Top of Input records
-- ==== Sys2Proof/Tests/Slice0.lean ====
section
/-!
SUPPORT. Tests of single steps, their expected results from the spec's own vectors (95_test_vectors.md) or worked out by
hand from the cited rule, and for every statement with hypotheses a state and operands that meet them.
-/

namespace Sys2Proof.Tests

-- One kernel evaluation at a time: in parallel, each waiting theorem holds a thread.
set_option Elab.async false

open Sys2Proof Sys2Proof.Machine

/-! ## Small states -/

/-- The reset state with these octets loaded in `BUF`. -/
def loaded (bs : List Byte) : State :=
  { State.reset with buf := Memory.ofOctets bs, len := BitVec.ofNat 10 bs.length }

/-- The reset state with these message registers. -/
def holding (m : Msg) : State := { State.reset with msg := m }

/-- A part of the next state of an instruction. -/
def after {α : Type} (i : Instr) (s : State) (f : State → α) : Option α :=
  match exec i s with
  | .next t => some (f t)
  | .fault _ => none
  | .refused _ => none

/-- A part of the next state of a step. -/
def afterStep {α : Type} (s : State) (f : State → α) : Option α :=
  match step s with
  | .next t => some (f t)
  | .fault _ => none
  | .refused _ => none

/-- Whether an outcome is this next state. -/
def isNext (o : Result) (t : State) : Bool :=
  match o with
  | .next u => decide (u = t)
  | .fault _ => false
  | .refused _ => false

theorem next_of {o : Result} {t : State} (h : isNext o t = true) : o = .next t := by
  cases o with
  | next u => rw [of_decide_eq_true h]
  | fault _ => cases h
  | refused _ => cases h

/-- Whether an outcome is this refusal. -/
def isRefused (o : Result) (r : Refusal) : Bool :=
  match o with
  | .next _ => false
  | .fault _ => false
  | .refused q => decide (q = r)

theorem refused_of {o : Result} {r : Refusal} (h : isRefused o r = true) : o = .refused r := by
  cases o with
  | next _ => cases h
  | fault _ => cases h
  | refused q => rw [of_decide_eq_true h]

/-- The status registers. -/
def status (s : State) : Option (BitVec 64) × BitVec 3 × Option (BitVec 16) := (s.res, s.err, s.errinfo)

/-- The octets of `BUF` from an offset. -/
def cells (off n : Nat) (s : State) : Option (List Byte) := s.buf.readOctets off n

/-- The buffer of T13 to T15. -/
def t13 : List Byte := [0x12, 0x34, 0x56, 0x78, 0x9a, 0xbc, 0xde, 0xf0]

/-- The ADP frame of T20. -/
def t20 : List Byte :=
  [0xfa, 0x00, 0xf8, 0x40, 0x00, 0x22, 0x97, 0x00, 0x01, 0x02, 0x03, 0x04, 0x00, 0x22, 0x97, 0x00,
   0x00, 0x00, 0x00, 0x01, 0x00, 0x00, 0x00, 0x08, 0x00, 0x02, 0x40, 0x01, 0x00, 0x01, 0x40, 0x01,
   0x00, 0x00, 0x00, 0x03, 0x00, 0x00, 0x00, 0x2a, 0x00, 0x22, 0x97, 0x00, 0x00, 0x00, 0x00, 0x01,
   0x04, 0x00, 0x00, 0x02, 0x00, 0x00, 0x00, 0x00, 0x00, 0x00, 0x00, 0x00, 0x00, 0x00, 0x00, 0x00,
   0x00, 0x00, 0x00, 0x01]

/-- The header of T20. -/
def h20 : Header := ⟨1, 0x7a, 0, 0, 0, 31, 64⟩

/-- The body of T20. -/
def b20 : Discovery :=
  ⟨0x0022970001020304, 0x00229700, 0x00000001, 0x00000008, 2, 0x4001, 1, 0x4001, 0x00000003, 0x0000002a,
   0x0022970000000001, 0x04000002, 0, 0, 0x00000001⟩

/-- The ACMP frame of T30. -/
def t30 : List Byte :=
  [0xfc, 0x07, 0x00, 0x34, 0x00, 0x22, 0x97, 0x00, 0x01, 0x02, 0x00, 0x00, 0x00, 0x22, 0x97, 0x00,
   0x00, 0x00, 0x00, 0xc1, 0x00, 0x22, 0x97, 0x00, 0x01, 0x02, 0x03, 0x04, 0x00, 0x22, 0x97, 0x00,
   0x05, 0x06, 0x07, 0x08, 0x00, 0x00, 0x00, 0x01, 0x91, 0xe0, 0xf0, 0x00, 0x35, 0x01, 0x00, 0x01,
   0x12, 0x34, 0x00, 0x01, 0x00, 0xa0, 0x02, 0x08]

/-- The header of T30. -/
def h30 : Header := ⟨1, 0x7c, 0, 0, 7, 0, 52⟩

/-- The body of T30. -/
def b30 : Connection :=
  ⟨0x0022970001020000, 0x00229700000000c1, 0x0022970001020304, 0x0022970005060708, 0, 1, 0x91e0f0003501, 1, 0x1234,
   0x0001, 0x00a00208⟩

/-- The AECP frame of T40. -/
def t40 : List Byte :=
  [0xfb, 0x00, 0x00, 0x24, 0x00, 0x22, 0x97, 0x00, 0x01, 0x02, 0x03, 0x04, 0x00, 0x22, 0x97, 0x00,
   0x00, 0x00, 0x00, 0xc1, 0x00, 0x07, 0x10, 0x0c, 0x00, 0x22, 0x97, 0x00, 0x80, 0x01, 0x00, 0x01,
   0x00, 0x02, 0x00, 0x03, 0xde, 0xad, 0xbe, 0xef]

/-- The header of T40. -/
def h40 : Header := ⟨1, 0x7b, 0, 0, 0, 0, 36⟩

/-- The common fields of T40. -/
def c40 : AecpCommon := ⟨0x0022970001020304, 0x00229700000000c1, 7⟩

/-- The fixed part of T40. -/
def p40 : VendorMessage := ⟨0x100c, 0x00229700, 0x8001, 1, 2, 3⟩

/-- The message of T40. -/
def m40 : Msg := aecpMsg h40 c40 (.v0 p40) [0xde, 0xad, 0xbe, 0xef]

/-- The request for an instruction. -/
def requestOf (op : BitVec 8) : Request := Request.blank op

/-! ## Well-formedness: each check refuses a term that breaks it -/

/-- R124: LO = 5, HI = 2 is no range. -/
theorem test_wellFormed_refuses_rdbits : (Instr.rdbits 0x00 5 2).wellFormed = false := by decide

/-- R124. -/
theorem test_wellFormed_refuses_wrbits : (Instr.wrbits 0x00 1 0 0).wellFormed = false := by decide

/-- R124: a range of one bit is one. -/
theorem test_wellFormed_accepts_one_bit : (Instr.rdbits 0x00 7 7).wellFormed = true := by decide

/-- R274: 537 octets do not fit `BUF`, 536 do. -/
theorem test_wellFormed_refuses_long_load :
    (HostAction.loadBuffer (List.replicate 537 0)).wellFormed = false ∧
      (HostAction.loadBuffer (List.replicate 536 0)).wellFormed = true := by
  simp only [HostAction.wellFormed, Config.bufCap, List.length_replicate]
  decide

/-- R28: 513 octets do not fit `DATA`, 512 do. -/
theorem test_wellFormed_refuses_long_data :
    (HostAction.setData (List.replicate 513 0)).wellFormed = false ∧
      (HostAction.setData (List.replicate 512 0)).wellFormed = true := by
  simp only [HostAction.wellFormed, Config.dataCap, List.length_replicate]
  decide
Bottom of Input records
■ What is needed:
Pull out every line in the data above that has the word "isNext".

■ Task output:
def isNext (o : Result) (t : State) : Bool :=
theorem next_of {o : Result} {t : State} (h : isNext o t = true) : o = .next t := by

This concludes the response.